# EXERCISE GOAL:
Pick out the lines below that contain the string "last" and copy them all.

··· SUPPLIED DATA

/-- Settles O11, by induction on the schedule: each step uses up an entry of it, and with the last one gone the engine
moves. -/
theorem pendingCommandEnds : Obligations.PendingCommandEnds := by
  intro s hb
  induction hs : s.schedule generalizing s with
  | nil =>
    exact ⟨1, by simp, .inl ⟨_, runFor_next (k := 0) (step_completes hb hs), engineStep_busy _⟩⟩
  | cons agent rest ih =>
    rcases step_next_or_refused s with ⟨-, t, ht⟩ | ⟨-, r, hr⟩
    · cases htb : t.busy with
      | false => exact ⟨1, by simp, .inl ⟨t, runFor_next (k := 0) ht, htb⟩⟩
      | true =>
        have hrest : t.schedule = rest := by rw [step_schedule ht, hs, List.tail_cons]
        obtain ⟨k, hk, hend⟩ := ih t htb hrest
        exact ⟨k + 1, Nat.succ_le_succ hk, by rwa [runFor_next ht]⟩
    · exact ⟨1, by simp, .inr ⟨r, runFor_refused (k := 0) hr⟩⟩

/-- Settles O13: an issue raises an error or latches the command, and the engine's frame is `engineStep_eq`. -/
theorem commandFrame : Obligations.CommandFrame := by
  refine ⟨fun i s t h => ?_, fun s => by simp, fun s hb => ⟨engineStep_busy s, fun hd => ?_⟩⟩
  · rcases (exec_next h).raised_or_issued with ⟨e, rfl⟩ | ⟨hb, rfl⟩
    · exact ⟨rfl, rfl, rfl, rfl, rfl, fun _ => rfl, rfl, rfl, rfl, rfl, rfl,
        fun hs ht => absurd (hs.symm.trans ht) Bool.false_ne_true, fun _ => ⟨rfl, rfl, rfl, rfl, rfl⟩⟩
    · exact ⟨rfl, rfl, rfl, rfl, rfl, fun _ => rfl, rfl, rfl, rfl, rfl, rfl, fun _ _ => ⟨rfl, rfl⟩,
        fun h => h.elim (fun hs => absurd (hb.symm.trans hs) Bool.false_ne_true) fun ht => by cases ht⟩
  · rw [engineStep_clean hb hd, finish_acc]

/-- Settles O14: of the state the completion reads only what these writes leave as it was (`engineStep_acc`). -/
theorem operandsLatchedAtIssue : Obligations.OperandsLatchedAtIssue := by
  refine ⟨fun s r v _ hr => ?_, fun s a b _ ha hout => ?_⟩
  · obtain ⟨seed, len, addr, data, hw⟩ := writeCsr_operand v s hr
    refine ⟨_, hw, ?_, ?_⟩
    · rw [engineStep_acc, engineStep_acc]; rfl
    · rw [engineStep_draws, engineStep_draws]
  · have hin : inRange s.pendRange a = false := Bool.eq_false_of_not_eq_true fun h => by
      obtain ⟨base, length, hr, hbounds⟩ := (inRange_iff _ _).1 h
      exact hout base length hr hbounds
    refine ⟨_, hostKmemWrite_outside b ha hin, ?_⟩
    rw [engineStep_acc, engineStep_acc]; rfl

/-- Settles O60: of the agents' moves but power-on, only the completion of a dirty command and a host read of ACC while
BUSY = 1 draw, and only a write in the pending range dirties. -/
theorem contractMakesNoDraw : Obligations.ContractMakesNoDraw := by
  intro s t hclean hkeeps hpower h
  cases step_outcome h with
  | engine =>
    refine ⟨?_, fun ht => absurd ((engineStep_busy _).symm.trans ht) Bool.false_ne_true⟩
    rw [engineStep_draws]
    split
    · rw [if_neg (by simpa using hclean ‹_›)]; rfl
    · rfl
  | reset => exact ⟨rfl, fun ht => by cases ht⟩
  | powerOn hn => exact absurd hn hpower
  | hostOver => exact ⟨rfl, hclean⟩
  | host a rest _ hn hp ho =>
    have hk : keepsContract s a = true := hkeeps a (hostTurnAction_of_program hn hp)
    exact ⟨ho.draws_eq_of_keepsContract hk, ho.effect.clean_of_keepsContract hclean hk⟩

/-- Settles O10. -/
theorem engineStepCompletes : Obligations.EngineStepCompletes := by
  refine fun s => ⟨engineStep_idle, engineStep_clean, fun hb hd hw => ?_, fun hb hd hw => ?_⟩
  · exact (engineStep_dirty hb hd).trans (finishDrawn_m32 hw)
  · exact (engineStep_dirty hb hd).trans (finishDrawn_m64 hw)

/-- Settles O12: the write records OVERRUN, which the completion neither reads nor writes. -/
theorem overrunLeavesPending : Obligations.OverrunLeavesPending := fun s v hb =>
  ⟨raiseError .overrun s, writeCmd_busy v hb, hb, rfl, rfl, rfl, rfl, engineStep_setError s _ _⟩

/-- Settles O38. -/
theorem registerReads : Obligations.RegisterReads := by
  intro s
  refine ⟨readsAs_of_value (csrAt_offset .cmd) rfl rfl, readsAs_of_value (csrAt_offset .status) rfl rfl,
    readsAs_of_value (csrAt_offset .seedLo) rfl rfl, readsAs_of_value (csrAt_offset .seedHi) rfl rfl,
    readsAs_of_value (csrAt_offset .len) rfl rfl, readsAs_of_value (csrAt_offset .addr) rfl rfl,
    readsAs_of_value (csrAt_offset .dataLo) rfl rfl, readsAs_of_value (csrAt_offset .dataHi) rfl rfl,
    fun hb => ⟨?_, ?_⟩, fun hb => ⟨?_, ?_⟩, fun offset ho => ?_⟩
  · exact readsFree_of_draw (csrAt_offset .accLo) hb (if_pos hb)
  · exact readsFree_of_draw (csrAt_offset .accHi) hb (if_pos hb)
  · exact readsAs_of_value (csrAt_offset .accLo) hb (if_neg (Bool.eq_false_iff.1 hb))
  · exact readsAs_of_value (csrAt_offset .accHi) hb (if_neg (Bool.eq_false_iff.1 hb))
  · have hat : csrAt offset = .ok .reserved := by fin_cases ho <;> rfl
    exact readsAs_of_value hat rfl rfl

/-- Settles O39. -/
theorem registerWrites : Obligations.RegisterWrites := by
  intro s v
  refine ⟨hostAction_csrWrite v s (csrAt_offset .seedLo), hostAction_csrWrite v s (csrAt_offset .seedHi),
    hostAction_csrWrite v s (csrAt_offset .len), hostAction_csrWrite v s (csrAt_offset .addr),
    hostAction_csrWrite v s (csrAt_offset .dataLo), hostAction_csrWrite v s (csrAt_offset .dataHi),
    fun offset ho => ?_⟩
  have bounds : ∀ o ∈ [0x20, 0x24, 0x28, 0x2C, 0x30, 0x34, 0x38, 0x3C], 0x20 ≤ o ∧ o < 0x40 ∧ o % 4 = 0 := by decide
  obtain ⟨hge, hlt, h4⟩ := bounds offset ho
  exact csrWrite_ignored v s hge hlt h4

/-- Settles O40. -/
theorem statusWriteClearsError : Obligations.StatusWriteClearsError := by
  intro s v
  have hwrite : hostAction (.csrWrite 0x04 v) s = .next (writeStatus v s) :=
    hostAction_csrWrite v s (csrAt_offset .status)
  rw [hwrite, writeStatus]
  constructor
  · intro hv
    rw [if_pos hv, clearError]
  · intro hv
    rw [if_neg (Bool.eq_false_iff.1 hv)]

/-- Settles O16: NOP is a command without a KMEM operand whose Exec is ACC, and while it is pending BUSY = 1. -/
theorem nopRule : Obligations.NopRule := by
  have hacc : ∀ s : State, s.busy = false → (afterCommand .nop s).acc = s.acc := fun s hb =>
    afterCommand_acc rfl hb fun hh => by cases hh
  refine ⟨decodeOfEncode .nop rfl, completes_execResult rfl rfl, overruns_all .nop, fun s hb => ?_,
    fun s hb ha he hc => ?_⟩
  · exact ⟨hacc s hb, readsFree_of_draw (csrAt_offset .accLo) rfl rfl, readsFree_of_draw (csrAt_offset .accHi) rfl rfl⟩
  · refine ⟨(hacc s hb).trans ha, ?_⟩
    rw [afterCommand_accepted rfl hb fun hh => by cases hh]
    exact statusWord_eq_zero rfl he hc

/-- Settles O54: it is the host's turn, the host has no action left, and there is no turn to use up. -/
theorem finishedRunStays : Obligations.FinishedRunStays := by
  intro s hover hs
  obtain ⟨hp, hb⟩ := (runOver_iff s).1 hover
  have hn : nextAgent s = .host := by rw [nextAgent, hs]; exact if_neg (Bool.eq_false_iff.1 hb)
  rw [step, hn, takeTurn_of_nil hs, agentMove, hostStep, hp]

end

/-! ### Proofs: words as bit vectors of any width -/

section
namespace Sys2Proof

/-- XOR with a right shift loses nothing: its top bits are those of the word, and each bit below follows from the bits
above it. -/
theorem xor_ushiftRight_injective {w n : Nat} (hn : 0 < n) : Function.Injective fun x : BitVec w => x ^^^ x >>> n := by
  intro x y hxy
  have hbit : ∀ i, (x.getLsbD i ^^ x.getLsbD (n + i)) = (y.getLsbD i ^^ y.getLsbD (n + i)) := fun i => by
    simpa using congrArg (fun z => z.getLsbD i) hxy
  have above : ∀ d i, w ≤ i + d → x.getLsbD i = y.getLsbD i := by
    intro d
    induction d with
    | zero => intro i hi; rw [BitVec.getLsbD_of_ge x i hi, BitVec.getLsbD_of_ge y i hi]
    | succ d ih =>
      intro i hi
      have hi' := hbit i
      rwa [ih (n + i) (by omega), Bool.xor_left_inj] at hi'
  exact BitVec.eq_of_getLsbD_eq fun i _ => above w i (by omega)

theorem xor_ushiftRight_bijective {w n : Nat} (hn : 0 < n) : Function.Bijective fun x : BitVec w => x ^^^ x >>> n :=
  Finite.injective_iff_bijective.1 (xor_ushiftRight_injective hn)

/-- A wrapping multiply by a number that has an inverse is a bijection. -/
theorem mul_bijective_of_mul_eq_one {w : Nat} {c d : BitVec w} (h : c * d = 1) :
    Function.Bijective fun x : BitVec w => x * c :=
  (Units.mkOfMulEqOne c d h).mulRight_bijective

/-- The lowest n + 1 bytes of a word are byte n at its own place and the lowest n bytes. -/
theorem and_lowBytes_succ {w : Nat} (x : BitVec w) (n : Nat) : x &&& BitVec.ofNat w (2 ^ (8 * (n + 1)) - 1) =
    (x.extractLsb' (8 * n) 8).setWidth w <<< (8 * n) ^^^ (x &&& BitVec.ofNat w (2 ^ (8 * n) - 1)) := by
  refine BitVec.eq_of_getLsbD_eq fun k hk => ?_
  simp only [BitVec.getLsbD_and, BitVec.getLsbD_xor, BitVec.getLsbD_shiftLeft, BitVec.getLsbD_setWidth,
    BitVec.getLsbD_extractLsb', BitVec.getLsbD_ofNat, Nat.testBit_two_pow_sub_one, decide_eq_true hk,
    decide_eq_true (show k - 8 * n < w by omega), Bool.true_and]
  rcases Nat.lt_or_ge k (8 * n) with hlo | hlo
  · simp [hlo, show k < 8 * (n + 1) by omega]
  · have hplace : 8 * n + (k - 8 * n) = k := by omega
    have hbyte : k - 8 * n < 8 ↔ k < 8 * (n + 1) := by omega
    simp [Nat.not_lt.2 hlo, hplace, hbyte, Bool.and_comm]

end Sys2Proof
end

/-! ### Proofs: the datapath of M32 (R110 to R116) -/

section
namespace Sys2Proof.Machine

open Sys2Proof.Claims

/-! #### The tail handler (R113) -/

theorem and_mask32_zero (w : Word) : w &&& mask32 0 = 0#32 := BitVec.and_zero

/-- `mask_32(n + 1)` takes one byte more than `mask_32(n)`. -/
theorem and_mask32_succ (w : Word) (n : Nat) : w &&& mask32 (n + 1) = placedByte32 w n ^^^ (w &&& mask32 n) :=
  and_lowBytes_succ w n

theorem placedByte32_zero (w : Word) : placedByte32 w 0 = (w.extractLsb' 0 8).setWidth 32 := BitVec.shiftLeft_zero _

@[simp] theorem tail32_zero (h w : Word) : tail32 h w 0 = h := rfl

theorem tail32_one (h w : Word) : tail32 h w 1 = (h ^^^ placedByte32 w 0) * m32M := rfl

theorem tail32_two (h w : Word) : tail32 h w 2 = (h ^^^ placedByte32 w 1 ^^^ placedByte32 w 0) * m32M := rfl

theorem tail32_three (h w : Word) :
    tail32 h w 3 = (h ^^^ placedByte32 w 2 ^^^ placedByte32 w 1 ^^^ placedByte32 w 0) * m32M := rfl

/-- A tail that is not empty: the lowest n bytes of the word are XORed in, and there is one multiply. -/
theorem tail32_masked {n : Nat} (hpos : 1 ≤ n) (hn : n ≤ 3) (h w : Word) :
    tail32 h w n = (h ^^^ (w &&& mask32 n)) * m32M := by
  interval_cases n
  · rw [tail32_one, and_mask32_succ, and_mask32_zero, BitVec.xor_zero]
  · rw [tail32_two, and_mask32_succ, and_mask32_succ, and_mask32_zero, BitVec.xor_zero, BitVec.xor_assoc]
  · rw [tail32_three, and_mask32_succ, and_mask32_succ, and_mask32_succ, and_mask32_zero, BitVec.xor_zero,
      BitVec.xor_assoc, BitVec.xor_assoc]

/-- Bytes n and above of the word do not enter the tail. -/
theorem tail32_congr {n : Nat} (hn : n ≤ 3) (h : Word) {w w' : Word} (hw : w &&& mask32 n = w' &&& mask32 n) :
    tail32 h w n = tail32 h w' n := by
  rcases Nat.eq_zero_or_pos n with rfl | hpos
  · rw [tail32_zero, tail32_zero]
  · rw [tail32_masked hpos hn, tail32_masked hpos hn, hw]

/-! #### The initialisation and the final avalanche (R114, R115) -/

@[simp] theorem init32_len_zero (seed : Word) : init32 seed 0 = seed := BitVec.xor_zero

/-- `M32_M` is odd; its inverse is 0xE59B19BD. -/
theorem mul_m32M_bijective : Function.Bijective fun h : Word => h * m32M :=
  mul_bijective_of_mul_eq_one (d := 0xE59B19BD) (by decide)

theorem fmix32_bijective : Function.Bijective fmix32 :=
  ((xor_ushiftRight_bijective (n := m32F2) (by decide)).comp mul_m32M_bijective).comp
    (xor_ushiftRight_bijective (n := m32F1) (by decide))

@[simp] theorem fmix32_zero : fmix32 0 = 0 := by decide

/-! #### The words of the buffer (20_memory.md R53) -/

theorem lowHalf_eq_setWidth (x : DWord) : lowHalf x = x.setWidth 32 :=
  (BitVec.setWidth_eq_extractLsb' (by decide)).symm

theorem memRead32_congr {m m' : Memory} {a a' n : Nat} (h : ∀ j < n, m.read (a + j) = m'.read (a' + j)) :
    memRead32 m a n = memRead32 m' a' n :=
  congrArg lowHalf (memRead_congr m m' a a' n h)

/-- One byte alone is zero-extended. -/
theorem memRead32_one {m : Memory} {a : Nat} {b : Byte} (h : m.read a = b) : memRead32 m a 1 = b.setWidth 32 := by
  rw [memRead32, memRead_succ, memRead_zero, Nat.add_zero, h, lowHalf_eq_setWidth]
  simp

/-- Four bytes side by side, the one at the lowest address last. -/
theorem memRead32_four {m : Memory} {a : Nat} {b₀ b₁ b₂ b₃ : Byte} (h₀ : m.read a = b₀)
    (h₁ : m.read (a + 1) = b₁) (h₂ : m.read (a + 2) = b₂) (h₃ : m.read (a + 3) = b₃) :
    memRead32 m a 4 =
      lowHalf (b₀.setWidth 64 + b₁.setWidth 64 <<< 8 + b₂.setWidth 64 <<< 16 + b₃.setWidth 64 <<< 24) := by
  simp [memRead32, h₀, h₁, h₂, h₃]

/-! #### The whole buffer (R116) -/

@[simp] theorem foldWords32_zero (m : Memory) (a : Nat) (h : Word) : foldWords32 m a h 0 = h := rfl

theorem foldWords32_succ (m : Memory) (a : Nat) (h : Word) (i : Nat) :
    foldWords32 m a h (i + 1) = fold32 (foldWords32 m a h i) (memRead32 m (a + 4 * i) 4) := rfl

/-- The loop is a left fold over the words' numbers in rising order. -/
theorem foldWords32_eq_foldl (m : Memory) (a : Nat) (h : Word) (k : Nat) : foldWords32 m a h k =
    (List.range k).foldl (fun h i => fold32 h ((memRead m (a + 4 * i) 4).setWidth 32)) h := by
  induction k with
  | zero => rfl
  | succ k ih => rw [foldWords32_succ, List.range_succ, List.foldl_concat, ← ih, memRead32, lowHalf_eq_setWidth]

/-- The loop over k words reads the first 4k bytes and nothing else. -/
theorem foldWords32_congr {m m' : Memory} {a a' k : Nat} (h : Word)
    (hread : ∀ j < 4 * k, m.read (a + j) = m'.read (a' + j)) : foldWords32 m a h k = foldWords32 m' a' h k := by
  induction k with
  | zero => rfl
  | succ k ih =>
    have hword : memRead32 m (a + 4 * k) 4 = memRead32 m' (a' + 4 * k) 4 := memRead32_congr fun j hj => by
      simpa only [Nat.add_assoc] using hread (4 * k + j) (by omega)
    rw [foldWords32_succ, foldWords32_succ, hword, ih fun j hj => hread j (by omega)]

theorem bufferHash32_eq (m : Memory) (a : Nat) (len seed : Word) : bufferHash32 m a len seed =
    fmix32 (tail32 (foldWords32 m a (init32 seed len) (len.toNat / 4))
      (memRead32 m (a + 4 * (len.toNat / 4)) (len.toNat % 4)) (len.toNat % 4)) := rfl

······

# RESULT OF THIS TASK:
/-- Settles O11, by induction on the schedule: each step uses up an entry of it, and with the last one gone the engine
/-- Four bytes side by side, the one at the lowest address last. -/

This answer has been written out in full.